Insomma, tutto in ordine. Prese la cassetta del latte, che adesso pesava parecchio, e si diresse all’uscita. Ormai…

No. Mancava qualcosa.

Avrebbe potuto lasciare lì quelle cose, immaginava; nessuno le avrebbe buttate via in sua assenza. Del resto, c’erano ancora perfino dei campioni lasciati lì dal vecchio Daniel Colby, che era morto due anni prima.

Mary posò la cassetta e raggiunse il frigo per materiale biologico. Aprendo il portello, venne investita da una folata di aria gelida.

Eccoli. Due contenitori con l’etichetta “Vaughan-666”.

In uno c’erano le sue mutandine di quella notte. E nell’altro…

Nell’altro, la porcheria che lui le aveva eiaculato dentro.

No. No. Non li avrebbe presi. Qui sarebbero stati benissimo. E poi non voleva neanche toccarli. Richiuse il frigo e si voltò indietro.

Proprio in quell’istante Cornelius Ruskin sporse la testa in laboratorio. — Ehilà, Mary!

— Ciao, Cornelius.

— Volevo solo dirti che qui sentiremo un po’ tutti la tua mancanza e… be’, volevo ringraziarti per il corso.

— Piacere mio — rispose Mary. — Non potevo pensare a nessuno più qualificato di te per quel posto. — Non era solo cortesia di maniera, era sul serio ciò che pensava.
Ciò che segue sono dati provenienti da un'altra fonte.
/-- A generation change at cast-on is logged as a tack record in the same form (R104), and its motors are checked as after a tack (R232). The
old set is the other slot's where its format is good and it is of the generation that the log's last tack names, or where the log has no tack; otherwise
the log's last tack names its generation and digest, and what has changed of ODOMETRY and LIMITS is not known. Without either nothing shows a
change. DEDUCED (log entry 102). -/
def castOnTack (s : State) (img : List Byte) (other : Option (List Byte)) : State :=
  let g := imgGeneration img
  let last := lastTackGeneration s
  let changed := match last, other with
    | some k, _ => k != g
    | none, some o => imgGeneration o != g
    | none, none => false
  if !changed then s else
  let t := match other.filter fun o => last.isNone || last == some (imgGeneration o), last with
    | some o, _ => tackRecords s o img true false 0 s.clk.drive.toNat
    | none, some k => tackLine s k (lastTackDigest s) img 1 0 s.clk.drive.toNat
    | none, none => s
  t.forAxes axEnabled fun u n => u.setAxis n fun a => { a with ctl := { a.ctl with spinDue := true, spinMs := 0 } }

/-- What becomes of the other slot as a set is loaded: it is the same or differs, as step 10 found. A slot that fails a check of step 11 counts
as invalid (R41), and with it no difference between valid images is left; where a twin copy was broken, it starts again (R100). -/
def settleOther (s : State) (b : Bool) (img : List Byte) (otherOk : Bool) : State :=
  if otherOk then s.setSlot (!b) { s.slot (!b) with state := if slotImg (s.slot (!b)) = img then .current else .differing }
  else
    let t := { s with cfg := { s.cfg with diff := .same, diffAt := 0 } }
    if t.cfg.copyBroken then raise (startCopy t (!b)) evCfgSlotInvalid 0xFF 0 else t

/-- The certificate in force is chosen (R516). -/
def adoptCert (s : State) (img : List Byte) : State :=
  match chooseCert s img with
  | some (c, isB) => { s with sec := { s.sec with cert := some c, certIsB := isB, certMissing := false } }
  | none => raise { s with sec := { s.sec with cert := none, certMissing := true } } evCertMissing 0xFF 0

/-- A slot becomes the active set. -/
def adoptSet (s : State) (b otherOk : Bool) : State :=
  let img := slotImg (s.slot b)
  let t := (s.setSlot b { s.slot b with state := .current })
  let u := { t with
    cfg := { t.cfg with active := some img }
    boot := { t.boot with cfgSlot := b }
    sec := { t.sec with tamperCfg := fieldU ((imgBody img secSecurity 0).getD []) 0 1 } }
  let other := slotImg (s.slot (!b))
  castOnTack (settleOther (adoptCert u img) b img otherOk) img (if (checkFormat other).isNone && other != img then some other else none)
Cornelius era stato il classico ragazzo prodigio; dopo la laurea di primo grado all’Università di Toronto si era specializzato a Oxford studiando al Centro per le biomolecole antiche.

Mary fece un gesto per recuperare la cassetta. — Lascia che la porti io — si offrì lui. — Stai andando alla macchina?
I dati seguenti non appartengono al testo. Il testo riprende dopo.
-- ==== Sys2Proof/Safety.lean ====
section
/-! DEFINITION. The terms in which claims about the block are stated: when a mailbox command is next and accepted, what stands
in the mode, the memories and the halts of every legal state, and how a later state may relate to an earlier one. -/
namespace Sys2Proof.Machine
open Sys2Proof

/-- The command of this slot and code is the next to start (R73), the unit that it addresses is present (check 7 of R590), and the
present mode accepts it (check 8). -/
def ready (s : State) (slot code : Nat) (j : Job) : Bool :=
  decide (nextJob s = some j) && j.slot == slot && j.code == code &&
  (match unitOf j with | some u => unitPresent s u | none => true) && (modeReason s j).isNone

/-- The same as a proposition. -/
abbrev Ready (s : State) (slot code : Nat) (j : Job) : Prop := ready s slot code j = true

/-- The byte memories of the block are in their canonical form. -/
abbrev MemoriesCanonical (s : State) : Prop := memWf s.host.ram = true ∧ memWf s.can.ram = true

/-- The codes at which cast-on can halt (R584). -/
def haltCodes : List Nat := [0x0102, 0x0104, 0x0105, 0x0106, 0x080B, 0x0E01]

/-- BOOTSTAT shows a code of R584 while HALT is set, and none otherwise. -/
abbrev HaltCodeLegal (s : State) : Prop := if s.boot.halt then s.boot.haltCode ∈ haltCodes else s.boot.haltCode = 0

/-- The place of a life-cycle state in the order in which fuses advance it (Table 19.1). -/
def lifeRank : Life → Nat
  | .blank => 0 | .development => 1 | .production => 2 | .fieldReturn => 3 | .scrapped => 4

/-- The commands by which the device enters reset. -/
def entersReset : Instr → Bool
  | .porstNLow | .supplyBelowReset _ _ | .resetFollows | .sysServiceExit _ | .bindOffDone | .glitchReset => true
  | _ => false

/-- A CAN controller takes part in bus traffic (R460, R474, R475, R479, R480). -/
def canListens (s : State) (n : Fin 4) : Bool :=
  canRuns s n && (s.canCtl n).link == .online && !(s.canCtl n).busOff && !(s.canCtl n).stopped && (s.canCtl n).test == 0

/-- A frame received on a Halyard port is taken: the port is up with its clock, the CRC is right, and the frame is neither of the own
position, nor of seven hops, nor a repeat (R487). -/
def hears (s : State) (p : Fin 2) (h : FrameHead) : Bool :=
  unitPresent s (14 + p.val) && portUp s p && !bitAt s.clk.lost 6 && h.crcOk && !(ringMember s && h.src == s.ring.pos) && decide (h.hops < 7) &&
  !s.ring.frames.contains (h.src, h.seq)

/-- The parts of the block that few commands change. -/
inductive Part where
  | firmware | boot | power | security | converters | rigger | backstay | errorCounters | can | switchLatches
  deriving DecidableEq, Repr

/-- The two states agree on a part. -/
def Same (s t : State) : Part → Prop
  | .firmware => t.fw = s.fw
  | .boot => t.boot = s.boot
  | .power => t.power = s.power
  | .security => t.sec = s.sec
  | .converters => t.sensing = s.sensing
  | .rigger => t.rig = s.rig
  | .backstay => t.back = s.back
  | .errorCounters => t.ecc = s.ecc
  | .can => t.can = s.can
  | .switchLatches => t.refsw = s.refsw

/-- The commands that may change a part; an entry into reset may change every one. -/
def mayChange : Part → Instr → Bool
  | .firmware, .sysLoaderBegin _ | .firmware, .sysLoaderData _ | .firmware, .sysLoaderEnd _ => true
  | .boot, .porstNRelease | .boot, .xinStartFail | .boot, .castOnStepDone _ | .boot, .castOnDone | .boot, .pllLockTimeout => true
  | .power, .porstNRelease | .power, .supplyOutOfRange _ _ | .power, .vbatLow _ | .power, .castOnStepDone _ | .power, .earlyNQualified
  | .power, .earlyRemoval | .power, .auxParkIncomplete | .power, .sysReset _ | .power, .sysBindOff _ | .power, .wake _
  | .power, .wakeLatchedReassert | .power, .safeClearTrip _ _ _ | .power, .secUnlock _ | .power, .x32CrystalSwitch | .power, .vbatLoss => true
  | .security, .castOnStepDone _ | .security, .castOnDone | .security, .clockLoss _ | .security, .sysServiceEnter _ | .security, .diagMapWrite _
  | .security, .secChallenge _ | .security, .secUnlock _ | .security, .secClearLock _ | .security, .secCert _ | .security, .logStall
  | .security, .tamperMesh _ _ | .security, .tamperLight | .security, .tamperEnclosure _ _ | .security, .tamperTemperature _ | .security, .tamperGlitch _
  | .security, .vbatLoss | .security, .earlyNQualified | .security, .lifecycleFuseWrite _ => true
  | .converters, .castOnStepDone _ | .converters, .injectedTrigger _ | .converters, .sarResult _ _ _ | .converters, .deltaSigmaEvaluation _ _ _
  | .converters, .dsModulatorFault _ _ _ | .converters, .lowSidePair _ _ _ | .converters, .plausibilityEvaluation | .converters, .cmpTrip _ _ | .converters, .carrierReload _ _ _ _ | .converters, .diagMapWrite _ => true
  | .rigger, .castOnStepDone _ | .rigger, .currentLoopDispatch _ | .rigger, .positionContextDispatch _ | .rigger, .monitorRun _
  | .rigger, .observerDispatch _ | .rigger, .trackingRun _ | .rigger, .safeStateRun _ | .rigger, .thermalStep _ _ | .rigger, .profileDispatch _
  | .rigger, .eccUncorrectable _ _ _ _ | .rigger, .engineSelftestCheck _ | .rigger, .contextOverrun _ _ | .rigger, .contextMigrated _
  | .rigger, .fabricStarved _ _ | .rigger, .fabricAccessFault _ _ | .rigger, .tackSwap | .rigger, .diagMapWrite _ | .rigger, .reservationNotStarted _ | .rigger, .commit _ _ | .rigger, .shadowWrite _ _ _ | .rigger, .shadowDone _
  | .rigger, .safepatWrite _ _ | .rigger, .txreq _ _ | .rigger, .cancelReq _ _ _ | .rigger, .rxLock _ _ _ | .rigger, .captureFrozen _
  | .rigger, .carrierReload _ _ _ _ | .rigger, .diagMapRead _ | .rigger, .firmwareTripRequest _ _ | .rigger, .longCommandComplete _ | .rigger, .sampleMissing _ => true
  | .backstay, .castOnStepDone _ | .backstay, .clockLoss _ | .backstay, .livenessLoss | .backstay, .backstayEvaluation | .backstay, .windowFrame _
  | .backstay, .backstayFeedLost | .backstay, .quadratureEdge _ _ _ _ _ | .backstay, .safeClear _ | .backstay, .diagMapWrite _ => true
  | .errorCounters, .eccUncorrectable _ _ _ _ | .errorCounters, .scrubPass _ _ | .errorCounters, .diagMapWrite _ => true
  | .can, .castOnStepDone _ | .can, .eccUncorrectable _ _ _ _ | .can, .tackSwap | .can, .canRecover _
  | .can, .canSelftestInternal _ _ | .can, .canSelftestExternal _ _ | .can, .diagMapWrite _ | .can, .canRxFrame _ _ _ | .can, .txreq _ _
  | .can, .cancelReq _ _ _ | .can, .rxLock _ _ _ | .can, .canTxComplete _ _ _ _ | .can, .canBusError _ _ _ _ _ | .can, .canRecovered _
  | .can, .txExpired _ _ _ | .can, .e2eTimeout _ _ | .can, .busIntegration _ => true
  | .switchLatches, .refswLatch _ _ _ => true
  | _, c => entersReset c

/-- Two states agree on every part that what follows a command at once never touches: clocks, supplies, cast-on, the firmware
slots, security, the converters, the Rigger, the Backstay, the error counters, the CAN controllers, the switch latches and the waiting
commands. -/
structure Steady (s t : State) : Prop where
  clk : t.clk = s.clk
  power : t.power = s.power
  boot : t.boot = s.boot
  fw : t.fw = s.fw
  sec : t.sec = s.sec
  sensing : t.sensing = s.sensing
  rig : t.rig = s.rig
  back : t.back = s.back
  ecc : t.ecc = s.ecc
  can : t.can = s.can
  refsw : t.refsw = s.refsw
  pending : t.pending = s.pending

end Sys2Proof.Machine
end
Lei annuì. Cornelius sollevò la cassetta nel modo anatomicamente corretto, piegando le ginocchia e tenendo il busto verticale, poi si tirò su. Uscirono in corridoio. Li incrociò Jeremy Canyon, uno studente che non seguiva i corsi di Mary. — Buongiorno, professoressa Vaughan — disse. — Salve, signor Ruskin.
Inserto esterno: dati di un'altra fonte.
/-- The second differing sample of a mesh, light, and the fourth open sample of an enclosure switch set to erase take the keys and lock; an
enclosure switch not set so, and the second sample of a temperature out of range, lock alone; earlier samples only count, one that shows
nothing counts from 0, the first sample of a mesh after the release is not compared (R552), and a source that is not enabled does nothing. None of these changes the mode or an axis. A glitch suspends the key
register, takes the nonces, is counted, trips every present axis and latches SAFE, and the third within 24 h locks; its reset comes once every
axis freewheels, is OFF or has been discharged (R520 to R522). -/
def Obligations.TamperSourcesLockEraseOrReset : Prop :=
  (∀ (s : State) (k : Fin 2), bitAt s.sec.tamperCfg k.val = true → meshSampled s = true → s.sec.meshFirst[k.val] = false → s.sec.meshRun[k.val] = 1 →
    ∃ u, exec (.tamperMesh (k == 1) true) s = .next (settle s u) ∧ u.sec.logKey = none ∧ u.sec.canary = false ∧ u.sec.erased = true ∧
      u.sec.locked = true ∧ u.sec.debugOpen = false ∧ (∀ k : Fin 3, u.sec.nonces[k] = none) ∧ u.sec.meshRun[k.val] = 2 ∧
      u.sec.tamperHeld = s.sec.tamperHeld ||| 2 ^ (30 + k.val) ∧ u.sec.life = s.sec.life ∧ u.sec.fuses = s.sec.fuses ∧
      u.mode = s.mode ∧ u.axes = s.axes) ∧
  (∀ (s : State) (k : Fin 2), bitAt s.sec.tamperCfg k.val = true → meshSampled s = true → s.sec.meshFirst[k.val] = false → s.sec.meshRun[k.val] = 0 →
    exec (.tamperMesh (k == 1) true) s = .next (settle s { s with sec := { s.sec with meshRun := s.sec.meshRun.set k.val 1 } })) ∧
  (∀ (s : State) (k : Fin 2), bitAt s.sec.tamperCfg k.val = true → meshSampled s = true → s.sec.meshFirst[k.val] = false →
    exec (.tamperMesh (k == 1) false) s = .next (settle s { s with sec := { s.sec with meshRun := s.sec.meshRun.set k.val 0 } })) ∧
  (∀ (s : State) (k : Fin 2) (differs : Bool), bitAt s.sec.tamperCfg k.val = true → meshSampled s = true → s.sec.meshFirst[k.val] = true →
    exec (.tamperMesh (k == 1) differs) s = .next (settle s { s with sec := { s.sec with meshFirst := s.sec.meshFirst.set k.val false } })) ∧
  (∀ (s : State) (k : Fin 2) (differs : Bool), (bitAt s.sec.tamperCfg k.val = false ∨ meshSampled s = false) →
    exec (.tamperMesh (k == 1) differs) s = .next s) ∧
  (∀ (s : State),
    ∃ u, exec .tamperLight s = .next (settle s u) ∧ u.sec.logKey = none ∧ u.sec.canary = false ∧ u.sec.erased = true ∧ u.sec.locked = true ∧
      u.sec.debugOpen = false ∧ u.sec.tamperHeld = s.sec.tamperHeld ||| 2 ^ 29 ∧ u.mode = s.mode ∧ u.axes = s.axes) ∧
  (∀ (s : State) (k : Fin 2), bitAt s.sec.tamperCfg (2 + k.val) = true → s.sec.encRun[k.val] = 3 →
    ∃ u, exec (.tamperEnclosure (k == 1) (bitAt s.sec.tamperCfg (5 + k.val))) s = .next (settle s u) ∧ u.sec.locked = true ∧ u.sec.debugOpen = false ∧
      u.sec.encRun[k.val] = 4 ∧ u.sec.tamperHeld = s.sec.tamperHeld ||| 2 ^ (27 + k.val) ∧ u.mode = s.mode ∧ u.axes = s.axes ∧
      (if bitAt s.sec.tamperCfg 4 then u.sec.erased = true ∧ u.sec.logKey = none
       else u.sec.erased = s.sec.erased ∧ u.sec.logKey = s.sec.logKey ∧ u.sec.nonces = s.sec.nonces)) ∧
  (∀ (s : State) (k : Fin 2), bitAt s.sec.tamperCfg (2 + k.val) = true → s.sec.encRun[k.val] < 3 →
    exec (.tamperEnclosure (k == 1) (bitAt s.sec.tamperCfg (5 + k.val))) s =
      .next (settle s { s with sec := { s.sec with encRun := s.sec.encRun.set k.val (s.sec.encRun[k.val] + 1) } })) ∧
  (∀ (s : State) (k : Fin 2), bitAt s.sec.tamperCfg (2 + k.val) = true →
    exec (.tamperEnclosure (k == 1) (!bitAt s.sec.tamperCfg (5 + k.val))) s =
      .next (settle s { s with sec := { s.sec with encRun := s.sec.encRun.set k.val 0 } })) ∧
  (∀ (s : State) (k : Fin 2) (level : Bool), bitAt s.sec.tamperCfg (2 + k.val) = false → exec (.tamperEnclosure (k == 1) level) s = .next s) ∧
  (∀ (s : State) (c : Q), (c < -55 ∨ 165 < c) → s.sec.tempRun = 1 →
    ∃ u, exec (.tamperTemperature c) s = .next (settle s u) ∧ u.sec.locked = true ∧ u.sec.debugOpen = false ∧ u.sec.tempRun = 2 ∧
      u.sec.tamperHeld = s.sec.tamperHeld ||| 2 ^ 26 ∧ u.sec.erased = s.sec.erased ∧ u.sec.logKey = s.sec.logKey ∧ u.mode = s.mode ∧ u.axes = s.axes) ∧
  (∀ (s : State) (c : Q), (c < -55 ∨ 165 < c) → s.sec.tempRun = 0 →
    exec (.tamperTemperature c) s = .next (settle s { s with sec := { s.sec with tempRun := 1 } })) ∧
  (∀ (s : State) (c : Q), -55 ≤ c → c ≤ 165 → exec (.tamperTemperature c) s = .next (settle s { s with sec := { s.sec with tempRun := 0 } })) ∧
  (∀ (s : State) (clock : Bool), s.mode ≠ .sleep → s.power.inReset = false →
    ∃ u, exec (.tamperGlitch clock) s = .next (settle s u) ∧ u.sec.suspended = true ∧ u.sec.glitchReset = true ∧ (∀ k : Fin 3, u.sec.nonces[k] = none) ∧
      u.sec.glitchTotal = satInc 8 s.sec.glitchTotal ∧ u.sec.glitchTimes = s.clk.rtc :: recentGlitches s ∧
      u.sec.locked = (s.sec.locked || decide (2 ≤ (recentGlitches s).length)) ∧ u.sec.erased = s.sec.erased ∧ u.sec.logKey = s.sec.logKey ∧
      ((s.mode = .idle ∨ s.mode = .run ∨ s.mode = .service) → u.mode = .safe) ∧
      ∀ n, axPresent s n = true → bitAt (u.axis n).trip.src 21 = true ∧ evTamperGlitch ∈ (u.axis n).trip.fwCauses) ∧
  (∀ (s : State), s.sec.glitchReset = true →
      (∀ n, axPresent s n = true → (s.axis n).core.st = .off ∨ ((s.axis n).core.st = .axisSafe ∧ ((s.axis n).core.sub = .freewheel ∨ (s.axis n).core.discharged = true))) →
    ∃ t, exec .glitchReset s = .next t ∧ t.boot.phase = 1 ∧ t.power.inReset = false ∧ t.boot.wakeCause = s.power.wakeCause.getD 6 ∧
      t.sec.fuses = s.sec.fuses ∧ t.sec.life = s.sec.life) ∧
  (∀ (s : State) (n : Fin 4), s.sec.glitchReset = true → axPresent s n = true → isRun (s.axis n).core.st = true →
    exec .glitchReset s = .next s)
Mary notò che Cornelius si sforzò di sorridere. Il titolo di professore spettava solo ai docenti di ruolo, ed era fin troppo evidente quanto Cornelius lo desiderasse per sé.

I due insegnanti scesero la scalinata e si trovarono nell’afa di agosto. Raggiunsero il parcheggio in York Lanes, dove lui la aiutò a mettere gli oggetti nel bagagliaio. Lei lo salutò, montò in macchina e mise in moto verso la sua nuova vita.